Dr. Lynn Webster, a Salt Lake City-based anesthesiologist who cofounded the nonprofit LifeSource to address issues such as unintentional overdose, blamed the industry-wide push for cheaper pain-management drugs as an alternative to expensive options like OxyContin.

“Methadone represents just 5% of treatment of chronic pain but is associated with about a third of all the deaths,” Webster said. That’s partly because many physicians don’t know how to safely start patients on the drug, or how to carefully raise the dose. And even in cases where the doctor does everything right, “patients try to manage their own pain in spite of doctors’ orders,” he added.

The Food and Drug Administration issued a public-health advisory in late 2006, warning that “methadone use for pain control may result in death and life-threatening changes in breathing and heartbeat.” The FDA further noted that prescribing methadone for pain is a “complex” issue because of potentially fatal interactions with other drugs and because methadone has a long half-life, staying in the body for at least several days.

Dr. Stacy Seikel, medical director at the Center for Drug-Free Living in Central Florida, said the drug has a legitimate — and successful — use in treating addiction to heroin and OxyContin. But Seikel said she never prescribes it to anyone taking benzodiazepines, a class of drugs used for anxiety, insomnia, seizures and muscle spasms.

“It’s very powerful, particularly in people who haven’t built up any tolerance,” she said. “And when you combine it with something like Xanax or Ativan, you basically just stop breathing.”

The primary source of the problem, Seikel said, is methadone that is prescribed by “pill mill” doctor offices frequented by drug-seeking patients. Those prescriptions too often end up being sold by the patient for a profit.

That’s what happened in Jonathan’s case.

On Sept. 20, 2007, while visiting a friend in Altamonte Springs, he complained of excruciating pain in his face and sinuses — the result of a surgery that had left him with an implanted metal plate and a pair of titanium screws.

The friend’s mother, Donna Levine said, sold Jonathan a pair of methadone pills. He took only one, but he already had taken a trio of other drugs prescribed by his doctors for pain and mood stabilization.

Later, he would call his mom to say he was too tired to come home and was spending the night with a friend. By morning, he was dead.

“The last thing I told him is that I loved him,” Levine said.

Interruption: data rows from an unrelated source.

/-- PARTIAL_ACCESS to a listed page: PAGE_ERR.ACCESS of the page is set and GBL.ACCESS_ERR counts up; a read answers 0 and
clears nothing, a write stores nothing.
PARITY_MISMATCH at a covered register whose parity is good: PAGE_ERR.PARITY is set, PAGE_PAR_ADDR holds an offset, and where the
page has a safe action it is in force. On a page that has none, or is in it already, other than SEC and AUD, the register changes
only in bits an upset may change (which of them is left open, log entry 113), PAGE_PAR_ADDR records the offset unless it already
holds one, and no other register changes. At a register that is not covered, or whose parity is bad already, nothing changes (the
model's choice, log entry 1). -/
def Obligations.PageErrors : Prop :=
  (∀ (s : State) (a : Agent) (addr : Nat) (write : Bool), Awake s → (pageInfo (pageOf addr)).isSome = true →
    ∃ t, exec (.partialAccess a addr write) s = .next t ∧ t = { s with regs := t.regs, par := t.par, out := t.out } ∧
      rdB t (Reg.HDR.PAGE_ERR (pageOf addr)) 2 = true ∧ rd t Reg.GBL.ACCESS_ERR = plusOne (rd s Reg.GBL.ACCESS_ERR) ∧
      RegsExcept [Reg.HDR.PAGE_ERR (pageOf addr), Reg.GBL.ACCESS_ERR] s t ∧
      (write = true → t.out = s.out) ∧ (write = false → Store.get zeroW t.out.word (agentCode a) = 0)) ∧
  (∀ (s : State) (pg off : Nat), Awake s → off < 0x1000 → parityCovers pg off = true →
    Store.get noB s.par.bad (0x1000 * pg + off) = false →
    ∃ t, exec (.parityMismatch pg off) s = .next t ∧ (noSafeAction pg = false → safe t pg = true) ∧
      rdB t (Reg.HDR.PAGE_ERR pg) 0 = true ∧ rdB t (Reg.HDR.PAGE_PAR_ADDR pg) 31 = true) ∧
  (∀ (s : State) (pg off : Nat), Awake s →
    (parityCovers pg off = false ∨ Store.get noB s.par.bad (0x1000 * pg + off) = true) → exec (.parityMismatch pg off) s = .next s) ∧
  (∀ (s : State) (pg off : Nat), Awake s → off < 0x1000 → parityCovers pg off = true →
    Store.get noB s.par.bad (0x1000 * pg + off) = false → pg ≠ Page.SEC → pg ≠ Page.AUD →
    (safe s pg = true ∨ noSafeAction pg = true) →
    ∃ t, exec (.parityMismatch pg off) s = .next t ∧ t = { s with regs := t.regs, par := t.par, free := s.free + 1 } ∧
      rd t (0x1000 * pg + off) = rd s (0x1000 * pg + off) ^^^ (Config.freeWord s.free &&& upsetMask pg off) ∧
      rdB t (Reg.HDR.PAGE_ERR pg) 0 = true ∧ Store.get noB t.par.bad (0x1000 * pg + off) = true ∧
      (bit (rd s (Reg.HDR.PAGE_PAR_ADDR pg)) 31 = true → rd t (Reg.HDR.PAGE_PAR_ADDR pg) = rd s (Reg.HDR.PAGE_PAR_ADDR pg)) ∧
      (bit (rd s (Reg.HDR.PAGE_PAR_ADDR pg)) 31 = false → rd t (Reg.HDR.PAGE_PAR_ADDR pg) = w32 (2 ^ 31 + off)) ∧
      RegsExcept [0x1000 * pg + off, Reg.HDR.PAGE_ERR pg, Reg.HDR.PAGE_PAR_ADDR pg] s t)

/-- IND_DATA_READ answers the window's word at IND_ADDR (what windowMeets gives) and IND_DATA_WRITE, accepted, has the window's
effect; both advance the accessing agent's IND_ADDR of that page by STRIDE modulo 2^32, refused or not, and no other agent's
pointer and no other page's pointer moves. While the page is in soft reset a write is dropped and nothing advances. -/
def Obligations.IndirectWindowWalks : Prop :=
  ∀ (s : State) (a : Agent) (pg : Nat) (k : PageKind) (f i : Nat), Awake s → pg < 0x1000 → pageInfo pg = some (k, f, i) →
    (∀ e, ∃ t, exec (.indDataRead a pg e) s = .next t ∧
      Store.get zeroW t.out.word (agentCode a) = (windowMeets s a k i (indOff s a pg) e).1 ∧
      indAddr t a pg = (indAddr s a pg + indStride s a pg) % 2 ^ 32 ∧
      ∀ b q, q < 0x1000 → (b ≠ a ∨ q ≠ pg) → indAddr t b q = indAddr s b q) ∧
    (∀ v, rstBusy s pg = false → ∃ t, exec (.indDataWrite a pg v) s = .next t ∧
      indAddr t a pg = (indAddr s a pg + indStride s a pg) % 2 ^ 32 ∧
      (∀ b q, q < 0x1000 → (b ≠ a ∨ q ≠ pg) → indAddr t b q = indAddr s b q) ∧
      (writeRefusal s a pg .ind = none → t = indAdvance (touchSession s a pg (windowWrite s a k i (indOff s a pg) v)) a pg) ∧
      ∀ c, writeRefusal s a pg .ind = some c → t = indAdvance (refuseWrite s a (Reg.HDR.IND_DATA pg) v c) a pg) ∧
    ∀ v, rstBusy s pg = true → exec (.indDataWrite a pg v) s = .next s

/-- PAGE_LOCK_WRITE on a listed page whose rights accept it: the first write since device reset stores the four lock bits whole
(zero included) and marks the lock as written; a later write is refused and leaves PAGE_LOCK as it was.
Accepted writes of PAGE_CTRL. EN = 1 stores EN and nothing else. EN = 0 stores it, and on a page with a safe action puts
that action in force. SOFT_RST = 1 on a page that implements it returns every register of the page from 0x080 to its reset
value, clears PAGE_IRQ_EN, and makes the page busy; the completion of the reset ends that, a tile port's lane then takes the
preset its board data gives, and nothing else changes. -/
def Obligations.PageControlAndLock : Prop :=
  (∀ (s : State) (a : Agent) (pg : Nat) (v : Word), Awake s → (pageInfo pg).isSome = true → rstBusy s pg = false →
    rightsRefusal s a pg = none → Store.get noB s.par.bad (Reg.HDR.PAGE_LOCK pg) = false →
    (Store.get noB s.par.once pg = false → ∃ t, exec (.pageLockWrite a pg v) s = .next t ∧
      rd t (Reg.HDR.PAGE_LOCK pg) = v &&& 0xF ∧ Store.get noB t.par.once pg = true ∧ SameMemory s t ∧
      RegsExcept [Reg.HDR.PAGE_LOCK pg, Reg.AUD.LOST] s t) ∧
    (Store.get noB s.par.once pg = true → ∃ t, exec (.pageLockWrite a pg v) s = .next t ∧
      rd t (Reg.HDR.PAGE_LOCK pg) = rd s (Reg.HDR.PAGE_LOCK pg) ∧
      rd t (Reg.HDR.PAGE_LOCK_VIOL pg) = plusOne (rd s (Reg.HDR.PAGE_LOCK_VIOL pg)) ∧ SameMemory s t)) ∧
  ((∀ (s : State) (a : Agent) (pg : Nat) (v : Word), Awake s → (pageInfo pg).isSome = true →
    Accepts s a (Reg.HDR.PAGE_CTRL pg) .hdr →
    (bit v 0 = true → bit v 1 = false →
      exec (.pageEnable a pg v) s = .next (touchSession s a pg (wr s (Reg.HDR.PAGE_CTRL pg) (v &&& 1)))) ∧
    (bit v 0 = false → bit v 1 = false →
      exec (.pageDisable a pg v) s = .next (touchSession s a pg
        (if safe s pg then wr s (Reg.HDR.PAGE_CTRL pg) (v &&& 1) else safeOnset (wr s (Reg.HDR.PAGE_CTRL pg) (v &&& 1)) pg)) ∧
      (noSafeAction pg = false → safe (wr s (Reg.HDR.PAGE_CTRL pg) (v &&& 1)) pg = true)) ∧
    (bit v 1 = true → hasSoftReset pg = true → ∃ t, exec (.pageSoftReset a pg v) s = .next (touchSession s a pg t) ∧
      rstBusy t pg = true ∧ (∀ off, 0x80 ≤ off → off < 0x1000 → rd t (0x1000 * pg + off) = resetWord (0x1000 * pg + off)) ∧
      rd t (Reg.HDR.PAGE_IRQ_EN pg) = 0x80000000)) ∧
  ∀ (s : State) (pg : Nat), Awake s → ∃ t, exec (.softResetDone pg) s = .next t ∧ rstBusy t pg = false ∧
    t = { s with par := { s.par with busy := t.par.busy }, rst := { s.rst with presets := t.rst.presets } } ∧
    (∀ q, q ≠ pg → rstBusy t q = rstBusy s q) ∧
    ∀ p, p < 256 → pg = Page.TP p → rstBusy s pg = true → lanePreset t p = boardPreset s (rdB s Reg.SEC.SEC_STATUS 8) p)

/-- A BAR2 write inside device memory, with BAR2 enabled, writes not protected and memory trained, writes its bytes at its
address and no other byte; a BAR2 read answers the bytes and changes no byte. Outside device memory, with BAR2 disabled, or for
a write while writes are protected, the access has no effect but the count BAR2_UNMAPPED, and a read answers zeros.
CONFIGURATION_WRITE stores the function's configuration bits, with sizes above the support limited to it (the model's choice, log
entry 140), and PME_Status clears as written. PCIE_LINK_CHANGE, with the PCIE domain released, stores the link's speed, width and
ASPM state, and the D-state unless the function is in D3hot (R365), and a request for L0 stands only while the link is not in it;
while it does not come back from L1 no byte of memory changes. TAP_ACCESS at or above the level its operation needs: memory is read without
a byte changed, or the bytes given are written and no others, the same of SRAM; a running core is halted, a halted one runs, or
takes one step; IDCODE, BYPASS, the boundary pins and a register are answered and change nothing else. Below that level it has no
effect. -/
def Obligations.HostAccesses : Prop :=
  ((∀ (s : State) (addr : Nat) (data : List Byte), Awake s →
    (bar2Off s addr data.length true = false → ∃ t, exec (.bar2Write addr data) s = .next t ∧
      t = { s with mem := t.mem, poison := t.poison } ∧
      (∀ i, i < data.length → memByte t (addr + i) = byteAt data i) ∧
      ∀ b, b < addr ∨ addr + data.length ≤ b → memByte t b = memByte s b) ∧
    (bar2Off s addr data.length true = true → ∃ t, exec (.bar2Write addr data) s = .next t ∧ SameMemory s t ∧
      rd t Reg.GBL.BAR2_UNMAPPED = plusOne (rd s Reg.GBL.BAR2_UNMAPPED) ∧ RegsExcept [Reg.GBL.BAR2_UNMAPPED] s t)) ∧
  ∀ (s : State) (addr len : Nat), Awake s →
    (bar2Off s addr len false = false → ∃ t, exec (.bar2Read addr len) s = .next t ∧ t.out.bar2 = memRead s addr len ∧
      SameMemory s t) ∧
    (bar2Off s addr len false = true → ∃ t, exec (.bar2Read addr len) s = .next t ∧ t.out.bar2 = List.replicate len 0 ∧
      rd t Reg.GBL.BAR2_UNMAPPED = plusOne (rd s Reg.GBL.BAR2_UNMAPPED) ∧ RegsExcept [Reg.GBL.BAR2_UNMAPPED] s t ∧ SameMemory s t)) ∧
  ((∀ (s : State) (c : PcieCfg) (clear : Bool), Awake s → s.rst.pcieUp = true → ∃ t,
    exec (.configurationWrite c clear) s = .next t ∧
    t.pcie.cfg = { c with maxPayload := min 2 c.maxPayload, maxRead := min 5 c.maxRead } ∧
    t.pcie.pmeStatus = (s.pcie.pmeStatus && !clear) ∧ t.regs = s.regs ∧ ∀ a, memByte t a = memByte s a) ∧
  (∀ (s : State) (l : PcieLink), Awake s → s.rst.pcieUp = true → ∃ t, exec (.pcieLinkChange l) s = .next t ∧
    t.pcie = { s.pcie with
      link := ⟨l.up, l.speed, l.width, if s.pcie.link.dstate = 3 then 3 else l.dstate, l.aspm⟩
      l0Asked := s.pcie.l0Asked && l.aspm != 0 } ∧ t.regs = s.regs ∧ (∀ a, memByte t a = memByte s a) ∧
    ((s.pcie.link.aspm = 0 ∨ l.aspm ≠ 0) → t = { s with pcie := t.pcie })) ∧
  (∀ (s : State) (addr : Nat) (data : List Byte), Awake s → 2 ≤ tapLevel s → inMem addr data.length = true →
    ∃ t, exec (.tapAccess (.writeMem addr data)) s = .next t ∧ t = { s with mem := t.mem, poison := t.poison } ∧
      (∀ i, i < data.length → memByte t (addr + i) = byteAt data i) ∧
      ∀ b, b < addr ∨ addr + data.length ≤ b → memByte t b = memByte s b) ∧
  (∀ (s : State) (addr len : Nat), Awake s → 2 ≤ tapLevel s → inMem addr len = true →
    ∃ t, exec (.tapAccess (.readMem addr len)) s = .next t ∧ t.out.tap = memRead s addr len ∧ SameMemory s t) ∧
  (∀ (s : State) (addr : Nat), Awake s → 1 ≤ tapLevel s → ∃ t, exec (.tapAccess (.readReg addr)) s = .next t ∧
    t = { s with out := t.out } ∧ t.out.tap = leBytes 4 (regView s .fw addr).toNat) ∧
  (∀ (s : State) (addr len : Nat) (data : List Byte), Awake s → 2 ≤ tapLevel s →
    exec (.tapAccess (.readSram addr len)) s = .next { s with out := { s.out with tap := sramRead s addr len } } ∧
    ∃ t, exec (.tapAccess (.writeSram addr data)) s = .next t ∧ t = { s with mgt := { s.mgt with sram := t.mgt.sram } } ∧
      (∀ i, i < data.length → addr + i < sramBytes → Store.get memDefault t.mgt.sram (addr + i) = byteAt data i) ∧
      ∀ b, b < addr ∨ addr + data.length ≤ b ∨ sramBytes ≤ b →
        Store.get memDefault t.mgt.sram b = Store.get memDefault s.mgt.sram b) ∧
  (∀ (s : State) (k : Nat), Awake s → k < 4 → 2 ≤ tapLevel s →
    (running s k = true → ∃ t, exec (.tapAccess (.haltCore k)) s = .next t ∧ running t k = false ∧
      rdB t Reg.MGT.CORE_STATUS (4 + k) = true ∧ t.mgt.dbgHalt = s.mgt.dbgHalt ++ [k] ∧
      (∀ j, j < 4 → j ≠ k → running t j = running s j) ∧ RegsExcept [Reg.MGT.CORE_STATUS] s t) ∧
    (s.mgt.dbgHalt.contains k = true → (∃ t, exec (.tapAccess (.runCore k)) s = .next t ∧ running t k = true ∧
        rdB t Reg.MGT.CORE_STATUS (4 + k) = false ∧ t.mgt.dbgHalt.contains k = false ∧
        (∀ j, j < 4 → j ≠ k → running t j = running s j) ∧ RegsExcept [Reg.MGT.CORE_STATUS] s t) ∧
      exec (.tapAccess (.stepCore k)) s = .next { s with mgt := { s.mgt with stepped := [k] } })) ∧
  (∀ (s : State) (bits : List Bool), Awake s →
    exec (.tapAccess .idcode) s = .next { s with out := { s.out with tap := leBytes 4 Config.tapIdcode.toNat } } ∧
    (∃ t, exec (.tapAccess (.bypass bits)) s = .next t ∧ t = { s with out := t.out } ∧ t.out.tap.length = bits.length ∧
      ∀ i, i < bits.length → byteAt t.out.tap i = BitVec.ofNat 8 ((false :: bits).getD i false).toNat) ∧
    (1 ≤ tapLevel s → exec (.tapAccess .boundary) s = .next { s with out := { s.out with
      tap := [s.time.pps, !s.rst.pcieHold, ready s, !faultPin s, !thermTripPin s].map fun b => BitVec.ofNat 8 b.toNat } })) ∧
  ∀ (s : State) (op : TapOp), Awake s → tapLevel s < tapNeeds op → exec (.tapAccess op) s = .next s)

It took two years of grieving before she knew what she wanted to do. With help from some young people who knew her son, she plans to take the message to schools, youth groups and camps. She is also trying to spread the word to parents — and offer solace to mothers and fathers who learn of the danger too late.

“I am not one of these people who say it will all be worth it if it saves one life,” she said. “I want to save a lot of lives.”

Amina Khan of the Los Angeles Times contributed to this report.